0

I am using solr5.3.

I am trying to upload wikipedia page article dump to solr using "DataImportHandler" but I am getting only id and title files when i am querying.

Below is my data-config.xml

<dataConfig>
        <dataSource type="FileDataSource" encoding="UTF-8" />
        <document>
        <entity name="page"
                processor="XPathEntityProcessor"
                stream="true"
                forEach="/mediawiki/page/"
                url="/mnt/TEST/enwiki-20150602-pages-articles1.xml"
                transformer="RegexTransformer,DateFormatTransformer"
                >
            <field column="id"        xpath="/mediawiki/page/id" />
            <field column="title"     xpath="/mediawiki/page/title" />
            <field column="revision"  xpath="/mediawiki/page/revision/id" />
            <field column="user"      xpath="/mediawiki/page/revision/contributor/username" />
            <field column="userId"    xpath="/mediawiki/page/revision/contributor/id" />
            <field column="text"      xpath="/mediawiki/page/revision/text" />
            <field column="timestamp" xpath="/mediawiki/page/revision/timestamp" dateTimeFormat="yyyy-MM-dd'T'hh:mm:ss'Z'" />
            <field column="$skipDoc"  regex="^#REDIRECT .*" replaceWith="true" sourceColName="text"/>
       </entity>
        </document>
</dataConfig>

Also I have added below entires to schema.xml.
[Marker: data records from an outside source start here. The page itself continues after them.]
-- ==== Sys2Proof/Syntax.lean ====
section
/-!
DEFINITION. The commands: one constructor for each row of the spec's table of operations.

Operands. A command carries what its sender writes (an address, a value, a length) and what the world brings (a measured value,
the bytes of a flit, what a fetch returned). The letters are the same throughout:
`i` isle (and its slice and NBUs), `p` harbour port, `q` quay, `e` DMA engine, `b` bollard, `d` power domain, `f` and `func`
function of the host interface (0 the physical one), `who` owner of bollard operations (function, or 17 for the pilots),
`w` the 32 bits written to a register (a waiter slot in WAITER_ARM, WAITER_DISARM and WAITER_TIMEOUT), `v` the value of
REGISTER_WRITE, DPOLICY_WRITE and SET_STATE_EFFECTER_STATES and elsewhere the cycle of the local frame, `cycle` the cycle of the
local frame (of the pilots in OWNERSHIP_REQUEST), `now` the time of the AON reference (in ms, or in µs for RACK_TICK and
LOCAL_FRAME_BOUNDARY), `us` a duration in µs, `left` the cycles left before the boundary reserve, `n` the unit or, for an NBU
operation, the indices completed where it is cut short, `slot` a slot of the port's table, `k` a place in the slot or a stack.
-/
namespace Sys2Proof

/-- Where and when: a unit (an isle, a die, a power domain) and a cycle of the local frame. -/
structure Moment where
  unit : Nat
  cycle : Nat
  deriving DecidableEq, Repr

/-- Who acts in an isle cycle (a function, 17 for the pilots, or a quay), and whether more of that cycle is still to come (R423). -/
structure InCycle where
  who : Nat
  more : Bool
  deriving DecidableEq, Repr

/-- An uncorrectable read: its isle, its cycle, and whether the pass in progress made it (R175, R227). -/
structure BadRead where
  isle : Nat
  cycle : Nat
  byPass : Bool
  deriving DecidableEq, Repr

/-- A TLP: its tag (of a completion, the requester whose read it answers), and its header as bytes (R435). -/
structure Tlp where
  tag : Nat
  hdr : List Nat
  deriving DecidableEq, Repr

/-- What an SPDM request asks for: the certificate chain, the measurements, or the keys of the IDE stream (R438, R791). -/
inductive SpdmKind where
  | certificates | measurements | ideKm
  deriving DecidableEq, Repr

/-- Host traffic of R477 that is neither served nor a bad BAR0 request. -/
inductive TlpKind where
  | malformed
  | unsupported (bar0 : Bool)
  | vendorMessage
  | zeroLengthRead
  | unexpectedCompletion
  | poisonedWrite
  deriving DecidableEq, Repr

/-- What of the keel device a program or an erase is for: the journal ring, the snapshot being written, or the firmware slot being
written (R714, R783). -/
inductive KeelTarget where
  | ring | snapshot | firmware
  deriving DecidableEq, Repr

/-- A transfer on the keel QSPI: a status read, a program or an erase (R722), or a read of so many bytes (R741). -/
inductive KeelTransfer where
  | status
  | program (target : KeelTarget)
  | erase (target : KeelTarget)
  | read (bytes : Nat)
  deriving DecidableEq, Repr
 <field name="id" type="string" indexed="true" stored="true" required="true" multiValued="false" />
    <field name="title"     type="string"  indexed="true" stored="false"/>
    <field name="revision"  type="int"    indexed="true" stored="true"/>
    <field name="user"      type="string"  indexed="true" stored="true"/>
    <field name="userId"    type="int"     indexed="true" stored="true"/>
    <field name="text"      type="text_en"    indexed="true" stored="false"/>
    <field name="timestamp" type="date"    indexed="true" stored="true"/>
    <field name="titleText" type="text_en"    indexed="true" stored="true"/>

I have copied schema.xml from "example/example-DIH/solr/solr/conf/schema.xml" and removed all field entries with few exceptions as mentioned in comments.

After importing data I am just trying to fetch all fields but I am getting only "Id" and "Title".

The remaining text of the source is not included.